Task 1: Identify an available DNS name for an Azure VM deployment

In this task, you will identify a DNS name for your Azure VM deployment.

• Sign-in to the Azure portal https://portal.azure.com/.

Note: Sign in to the Azure portal using an account that has the Owner or Contributor role in the Azure subscription you are using for this lab.

• Open the Cloud Shell by clicking the first icon in the top right of the Azure Portal. If prompted, click PowerShell and Create storage.
• Ensure PowerShell is selected in the drop-down menu in the upper-left corner of the Cloud Shell pane.
• In the PowerShell session within the Cloud Shell pane, run the following to identify an available DNS name you can use for an Azure VM deployment in the next task of this exercise:

code

Test-AzDnsAvailability -DomainNameLabel exceedlab09142021 -Location 'East US'

• Note: Replace the <custom-label> placeholder with a valid DNS name that is likely to be globlly unique. Replace the <location> placeholder with the name of the region into which you want to deploy the Azure VM that will host the Active Directory domain controller you will use in this lab.

Note: To identify Azure regions where you can provision Azure VMs, refer to https://azure.microsoft.com/en-us/regions/offers/

• Verify that the command returned True.

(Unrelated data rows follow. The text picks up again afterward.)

/-- The array that a population forms (R150, R191, R198): the sets of each position, the spares of each die with the good
blocks beyond, and the byte columns that the factory or the formation test marks. -/
def State.formArray (s : State) (chips : List Chip) (first : Chip) : State :=
  let luns := first.luns.length
  let ces := (chips.filter fun p => p.chan = first.chan).length
  let d := ces * luns
  let good (c p : Nat) : Nat := ((lunAt chips luns c p).map (·.good)).getD 0
  let sets (p : Nat) : Nat :=
    ((List.range 32).map fun c => good c p - spareBlocks (good c p)).foldl min (good 0 p)
  let left (c p : Nat) : Nat := good c p - sets p
  let rate (i : Nat) : Nat := ((first.rated[i]?).join).getD 1
  let s := s.modMedia fun m => { m with
    formed := true, dpos := d, ces := ces, luns := luns, posSets := (List.range d).map sets
    planes := first.planes, pageBytes := first.pageBytes, wordlines := first.wordlines
    rating := (rate 0, rate 1, rate 2, rate 3), suspends := chips.all fun p => p.suspends
    spares0 := (List.range 32).map fun c => ((List.range d).map (left c)).foldl (· + ·) 0
    spares := (List.range d).flatMap fun p => (List.range 32).map fun c => (p * 32 + c, List.replicate (left c p) 0) }
  (List.range (32 * d)).foldl (fun s die =>
    (((lunAt chips luns (die % 32) (die / 32)).map (·.badCols)).getD []).foldl (fun s k => s.enterColumn die k) s) s

/-- The flash is identified, and the array is formed once; a population that breaks a rule forms none, and is logged
(R149). -/
def State.formFlash (s : State) (env : BootEnv) : State :=
  let chips := env.chips.filter fun p => p.chan < 32
  let s := s.trainFlash env
  if s.media.formed then s
  else match populationFaults chips, chips with
    | [], first :: _ => s.formArray chips first
    | l, _ => l.foldl (fun s (c, k, r) => s.logFault 0x01 2 [c] none [k] [r]) s

/-! ## DRAM (R394, R400, R411, R414, R415, R486) -/

/-- Two rounds of hard repair: at most two rows of a device in one boot. -/
def State.hardRepair (s : State) : State :=
  (s.dram.rows.foldl (fun (p : State × List FlagRow) r =>
    let (s, done) := p
    let now := (done.filter fun x => x.chan = r.chan && x.dev = r.dev
      && s.markIdx (x.cw * 64) = s.markIdx (r.cw * 64)).length
    if 2 ≤ now then (s, done)
    else if Config.hardRepairs ≤ s.hardUsed r then (s.requestRepl 3, done)
    else
      let left := Config.hardRepairs - s.hardUsed r - 1
      let s := { s with dram := { s.dram with
        hardRows := s.dram.hardRows ++ [r], rows := s.dram.rows.filter fun x => x ≠ r } }
      (s.logFault 0x09 1 [r.chan] none
        [s.dramRank (r.cw * 64), dramSub (r.cw * 64), s.dramRow (r.cw * 64)] [1, left], r :: done)) (s, [])).1

/-- Tinning: the size in force is the one stored, every page is blank, and the domain keys are drawn afresh. -/
def State.tin (s : State) : State :=
  let s := { s with dram := { s.dram with btSize := s.dram.btSaved, btNext := s.dram.btSaved } }
  ((s.host.slices.filter fun p => p.2.st ≠ .absent).map (·.1) ++ [1024]).foldl (fun (s : State) d => s.drawDomain d) s

/-- The 64-byte strap and population record (R488). -/
def State.populationRecord (s : State) : List Byte :=
  let n := splitPorts s.dev.split
  let m := s.media
  [1, if n = 2 then 1 else if n = 4 then 2 else 0] ++ leBytes 1 s.dev.mgrPort ++ [if s.dev.pwr.sbsel then 1 else 0]
    ++ leBytes 2 s.dramCfg ++ leBytes 1 s.dram.btSize ++ leBytes 1 m.sig.toNat ++ leBytes 1 m.ces ++ leBytes 1 m.luns
    ++ leBytes 2 0 ++ leBytes 4 (m.dies - ((List.range m.dies).filter m.dieOut).length) ++ m.ppHash
    ++ leBytes 8 ({ s with dev := { s.dev with pwr := { s.dev.pwr with phase := 5 } } } : State).relStat ++ leBytes 8 0

/-! ## Write buffer size (R492) -/

/-- WB in units of 64 MiB. -/
def State.bufferUnits (s : State) (env : BootEnv) : Nat :=
  let m := s.media
  let tProg := env.chips.foldl (fun n p => max n p.tProg) 0
  let dies := ((List.range m.dies).filter fun d => !m.dieOut d).length
  let capDie := dies * 31 * (32000 / max 1 tProg) * m.perPage .slc * 4096 / 32
  let capBus := 31 * (32000 * m.top / 4320) * 4096
  if m.formed then min 32 ((min capDie capBus - 2 ^ 26) / 2 ^ 26) else 0

/-! ## Replay (R145, R174, R205, R214, R215, R483, R496, R497) -/

/-- A change that replay finds is listed and noticed (R86, R215). -/
def State.noticeNs (s : State) (x : Nat) : State :=
  let n := s.nsx x
  s.modCtrl (sliceCtrl n.slice) fun c => { c with
    changed := insNat n.nsid c.changed
    events := if c.events.contains ⟨2, 0, 4⟩ then c.events else c.events ++ [⟨2, 0, 4⟩] }

/-- One replacement that a commit had brought into force (R215). -/
def State.replayAct (s : State) (a : KeyAct) : State :=
  let s := s.applyAct a
  match a with
  | .nsCreate x => s.noticeNs x
  | .nsDelete xs => xs.foldl (fun (s : State) x => s.noticeNs x) s
  | _ => s

/-- The commit that ran at the loss is in force or is not: a free bit. What had joined the next one is not; a namespace
whose create did not come into force was not created (R214, R215). -/
def State.replayKeys (s : State) : State :=
  let works := s.hm.commit
  let s := { s with hm := { s.hm with commit := [], joining := [] } }
  let s := if works.isEmpty then s
    else if s.freeWord.getLsbD 0 then (works.foldl (fun (s : State) w => s.replayAct w.act) s.drawn).wrapTable else s.drawn
  let s := s.modMedia fun m => { m with ns := m.ns.filter fun p => !p.2.pending }
  { s with hm := { s.hm with media := Tbl.mapV s.hm.media fun _ k => { k with seq := k.res } } }

/-- Slice commands pending from before the reset complete, and post nothing (R483). -/
def State.replaySlice (s : State) (sl : Nat) : State :=
  let deleting : Bool := (s.slice sl).st = .deleting
  let s := s.modSlice sl fun x => { x with seqSrc := none, delSrc := none }
  let x := s.slice sl
  let s := if !x.st.moving then s
    else if x.rebinds then s.runRebind sl 5
    else if deleting then s
    else s.runReset sl 7
  if deleting then s.deleteSlice sl else s

/-- One set at replay (R172, R174): an open one closes, with its stripe and packing group unprotected; one that holds no
valid granule is erased, its marked blocks exchanged. A set cut off in its erase that the map names again keeps its units
unreadable. -/
def State.replaySet (s : State) (n : Nat) : State :=
  let s := if (s.media.set n).st = .open_ then s.cutSet n else s
  let b := s.media.set n
  if b.st = .erased ∨ b.st = .retired then s
  else if s.media.spent n then
    let s := s.startErase n
    if (s.media.set n).st = .erasing then s.setErased n else s
  else if b.st = .erasing then
    s.modMedia fun m => { m.modSet n fun b => { b with st := .closed } with
      stored := m.stored.filter fun p => p.1 / 2 ^ 20 ≠ n }
  else s.modMedia fun m => m.modSet n fun b => { b with st := .closed }

/-- The block sets at replay; the stripes whose parity pages were not programmed are unprotected (R205, R496). -/
def State.replaySets (s : State) : State :=
  let s := s.media.sets.foldl (fun (s : State) p => s.replaySet p.1) s
  s.media.truss.foldl (fun (s : State) p =>
    (s.modMedia fun m => { m with truss := Tbl.del m.truss p.1 }).nakedStripe (p.1 / 2 ^ 16) (p.1 % 2 ^ 16)) s

/-- Replay in the order of R496, as far as it shows. -/
def State.replay (s : State) : State :=
  let s := s.replaySets.replayKeys
  let closed := s.meter.closed.map fun (m : Minute) => { m with flags := m.flags % 4 }
  let s := { s with
    meter := { s.meter with closed := closed }
    hm := { s.hm with waitSeal := !closed.isEmpty } }
  let s := s.signerNext
  let s := (s.host.slices.filter fun p => p.2.st ≠ .absent).foldl (fun (s : State) p => s.replaySlice p.1) s
  (s.dev.san.filter fun p => p.2.running).foldl (fun (s : State) p =>
    s.startCommit { src := none, act := .sanitize (if p.1 = 1024 then none else some p.1) }) s

/-! ## Replacement causes and warnings that hold again (R168, R177, R473, R474, R494, R495) -/

/-- Bits of REL.REPL whose condition holds are set. -/
def State.recheck (s : State) : State :=
  let forges := (List.range 16).any fun f => ((List.range 9).filter fun k => s.coreEnabled (9 * f + k)).length < 8
  let holds : List (Nat × Bool) :=
    [(0, s.media.exhaust), (2, s.marked ≠ 0), (4, s.rel.sram.any fun g => g.2.used.any fun u => 8 ≤ u.2),
     (5, s.rel.pairs.length < 5), (6, forges), (7, !s.media.dieBad.isEmpty), (8, s.media.chansFailed ≠ 0)]
  let s := holds.foldl (fun (s : State) p => if p.2 then s.requestRepl p.1 else s) s
  let s := s.checkSpare.checkNv
  let s := if s.rel.repl ≠ 0 then s.setWarn 2 0 else s
  if s.media.ns.any fun p => p.2.lives && p.2.readOnly then s.setWarn 3 0 else s

/-- HOLDUP_OK at the end of replay, and a write buffer below 256 MiB (R492, R494, R495). -/
def State.holdupCheck (s : State) (high : Bool) : State :=
  let s := s.modPwr fun p => { p with holdup := high }
  if !high then s.writeThrough.requestRepl 12
  else if s.media.formed ∧ s.media.wb < 4 then s.writeThrough
  else s

/-- The device is ready: RDY is set on every enabled controller (R484 step 12). -/
def State.ready (s : State) : State :=
  let s := s.modPwr fun p => { p with
    phase := 5, wpLow := false, lastDown := if p.made then p.lastDown else 3, made := true, marker := false, warned := false }
  { s with host := { s.host with ctrls := Tbl.mapV s.host.ctrls fun _ c => { c with rdy := c.rdy || (c.en && !c.cfs) } } }

/-- Steps 7 to 12 of the boot sequence. -/
def State.bootStage2 (s : State) (env : BootEnv) : State :=
  if !env.dramTrained || s.dev.dDens = 3 then (s.modPwr fun p => { p with phase := 1 }).enterFault 3
  else
    let s := { s with dram := { s.dram with trained := true } }
    let s := ((s.formFlash env).hardRepair).tin
    let s := s.eventMr 4 0x14 s.populationRecord
    let wb := s.bufferUnits env
    let s := (s.modMedia fun m => { m with wb := wb }).replay
    (s.recheck.holdupCheck env.holdup).ready

/-- The boot sequence (R484). A Hallmark fault now, no valid image pair, or no keeper pair that passes puts the device in
fault state; with PLP_WARN_N asserted it waits, and begins again when that is released (R488). -/
def State.boot (s : State) (env : BootEnv) : State :=
  if s.rel.fault || s.hm.dead then s
  else if s.dev.pwr.plpWarn then s.modPwr fun p => { p with reboot := true, phase := 3 }
  else
    let unlocked := s.hm.erased
    let s := s.bootKeys
    let s := (if unlocked then s.afterUnlock else s).tamperReport
    let s := if s.rel.hmFault then
        ({ s with rel := { s.rel with hmFault := false } }).logFault 0x16 3 [0] none [0] [0] |>.requestRepl 13
      else s
    if !env.hallmarkOk then s.enterFault 4
    else match s.chooseSlot env with
      | none => s.enterFault 2
      | some (n, svn, rev) =>
        let s := env.validSlots.foldl (fun (s : State) v => s.knowSlot v.1 v.2.1 v.2.2) (s.knowSlot n svn rev)
        let s := (s.runSlot n).selfTest env
        if s.rel.pairs.isEmpty then s.enterFault 5
        else if s.rel.fault then s
        else (s.modPwr fun p => { p with vidTo := Config.vidOperating }).bootStage2 env

/-- PERST_N_DEASSERT (R480, R481, R484 to R488, R546): the straps are latched and the device boots; with PERST_N high
already, the boot that an internal or tamper reset has left pending runs with the old straps (log entry 35). -/
def execPerstNDeassert (straps : BitVec 10) (env : BootEnv) (s : State) : Host.Outcome State Fault Refusal :=
  .next (if !s.dev.pwr.rails then s
    else if s.dev.pwr.perst then
      ((s.latchStraps straps).modPwr fun p => { p with perst := false, reboot := false }).boot env
    else if s.dev.pwr.reboot then (s.modPwr fun p => { p with reboot := false }).boot env
    else s)

/-! ## Uncorrectable errors of on-chip SRAM (R467, R470) -/

/-- An uncorrectable error is logged (R467, R472): SEV 01h where another copy makes it good, else 04h (log entry 115). -/
def State.sramLogged (s : State) (group sev : Nat) (result : Nat) : State :=
  s.logFault 0x0B sev [group] none [0, 0] [result]

/-- SRAM_UNCORRECTABLE (R352, R386, R467, R470, R481). For a core, the address and the instruction it meets the error at are
free values; an entry of its operand cache is met by the access or the write-back that comes to it. -/
def execSramUncorrectable (place : SramPlace) (s : State) : Host.Outcome State Fault Refusal :=
  .next (match place with
    | .core c =>
      let s := if c < builtCores then s.sramLogged (c / 9) 4 1 else s
      let t := s.drawn
      if s.coreRuns c then t.drawn.takeSync c { num := Sys2Proof.Machine.excBus, addr := s.freeWord } 8 t.freeWord else s
    | .cacheEntry c i => match Tbl.get? (s.core c).oc.lines i with
      | none => s
      | some _ => (s.sramLogged (c / 9) 4 1).modOc c fun o => { o with lost := insNat i o.lost }
    | .journalOne => s.sramLogged 16 1 2
    | .journalBoth => (s.sramLogged 16 4 3).flushOnce.internalReset
    | .keeper => s.sramLogged 16 1 4
    | .readBuffer n => match Tbl.get? s.media.reads n with
      | none => s
      | some r =>
        let s := s.sramLogged (17 + s.media.unitChan r.set r.off / 4) 1 5
        { s with rel := { s.rel with repaired := s.rel.repaired + 1 } }
    | .programBuffer n => match Tbl.get? s.media.progs n with
      | none => s
      | some p =>
        let s := s.sramLogged (17 + p.chans.headD 0 / 4) 1 6
        { s with rel := { s.rel with repaired := s.rel.repaired + 1 } }
    | .engineContext c n => (s.sramLogged 25 4 7).poisoned (.engine c n)
    | .keyStore => (s.sramLogged 26 4 8).hallmarkFault
    | .blankBits k => s.sramLogged (27 + k % 4) 1 9)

If not, rerun the same command with a different value of the <custom-label> until the command returns True.
• Record the value of the exceedlab09142021 that resulted in the successful outcome. You will need it in the next task.
• Close the Cloud Shell.

Task 2: Use an ARM template to deploy an Azure VM hosting an Active Directory domain controller

In this task, you will deploy an Azure VM that will host an Active Directory domain controller

• Open another browser tab in the same browser window and navigate to the https://github.com/Azure/azure-quickstart-templates/tree/master/application-workloads/active-directory/active-directory-new-domain.
• On the Create a new Windows VM and create a new AD Forest, Domain and DC page, click Deploy to Azure. This will automatically redirect the browser to the Create an Azure VM with a new AD Forest blade in the Azure portal.

On the Create an Azure VM with a new AD Forest blade, click Edit parameters.

On the Edit parameters blade, click Load file, in the Open dialog box, click \\AllFiles\Labs\06\active-directory-new-domain\azuredeploy.parameters.json, click Open, and then click Save.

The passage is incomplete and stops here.